By Ania Lichtarowicz BBC health reporter in San Antonio, Texas |

Scientists in the United States have produced the first ever live birth from transplanted ovarian tissue.  A healthy rhesus monkey was born after the transplant |
The procedure carried out in a rhesus monkey could, researchers say, be used for humans. The development gives new hope to women who have become infertile following cancer treatment.
The breakthrough was announced at the American Society for Reproductive Medicine (ASRM) conference in San Antonio.
Scientists from Oregon National Primate Research centre removed part of the ovary in a rhesus monkey and transplanted it to another part of the body.
When eggs matured on the transplanted tissue, they were collected and fertilised in the lab.
The resulting embryos were then transplanted back into the womb and one developed into a healthy baby monkey.
This technique, the scientists say, could be adapted for use in humans.
"It's a great step forward," commented Professor Nancy Klein of Washington University in Seattle.
"The technology could allow women to preserve fertility in cases where they are going to lose it prematurely - say in the case of women undergoing chemotherapy for cancer."
Women and young girls who are diagnosed with cancer could have ovarian tissue frozen and transplanted years later when they wanted to conceive.

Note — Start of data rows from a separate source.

-- ==== Sys2Proof/Machine/Pzd.lean ====
section
/-! DEFINITION. Process Data Channel (spec/42_pzd_channel.md): the five commands on the per-slave
process-data record. An index out of range is a silent no-op (R155). -/

namespace Sys2Proof.Machine

/-- The response of a getter: the value if in range, else a draw (R153 to R155; log 6). -/
def State.answer (s : State) (idx : BitVec 4) (value : Word) : State :=
  if s.inRange idx then s.respond rcOk value
  else s.afterDraw.respond rcOk (Config.freeValue s.draws)

/-- `SET_SETPOINT` (R150). -/
def execSetSetpoint (idx : BitVec 4) (setpoint : Word) (s : State) :
    Host.Outcome State Fault Refusal :=
  done ((s.updateInRange idx fun r => { r with setpoint := setpoint }).respond rcOk 0#16)

/-- `SET_CTL` (R151). -/
def execSetCtl (idx : BitVec 4) (mask : Word) (s : State) : Host.Outcome State Fault Refusal :=
  done ((s.updateInRange idx fun r => { r with ctl := r.ctl ||| mask }).respond rcOk 0#16)

/-- `CLR_CTL` (R152). -/
def execClrCtl (idx : BitVec 4) (mask : Word) (s : State) : Host.Outcome State Fault Refusal :=
  done ((s.updateInRange idx fun r => { r with ctl := r.ctl &&& ~~~mask }).respond rcOk 0#16)

/-- `GET_ACTUAL` (R153). -/
def execGetActual (idx : BitVec 4) (s : State) : Host.Outcome State Fault Refusal :=
  done (s.answer idx (s.slave idx.toNat).actual)

/-- `CHK_STATUS` (R154). -/
def execChkStatus (idx : BitVec 4) (mask : Word) (s : State) : Host.Outcome State Fault Refusal :=
  done (s.answer idx (statusFlag (s.slave idx.toNat).status mask))

end Sys2Proof.Machine
end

However, Professor Klein is more sceptical about the idea of healthy women storing ovarian tissue so that they could conceive later in life, overcoming the menopause and having babies in their late 40s or 50s.
"We're far away from that," she says.
"There is a great loss rate of the number of eggs that will survive the freezing process, and so it requires usually the removal of a whole ovary. Women who are already in their mid-30s probably won't have enough eggs to make that a feasible approach."
Alison Murdoch, from the British Fertility Society, said that the treatment was a "big breakthrough" and offered a realistic prospect of helping women who faced losing their fertility to cancer treatments.
She said: "Men in this position can store their sperm and then have children after treatment has ended, but the technology has not existed for women."
She said that there was still likely to be a delay before the treatment was readily available for humans - as there were still questions about safety that needed to be resolved.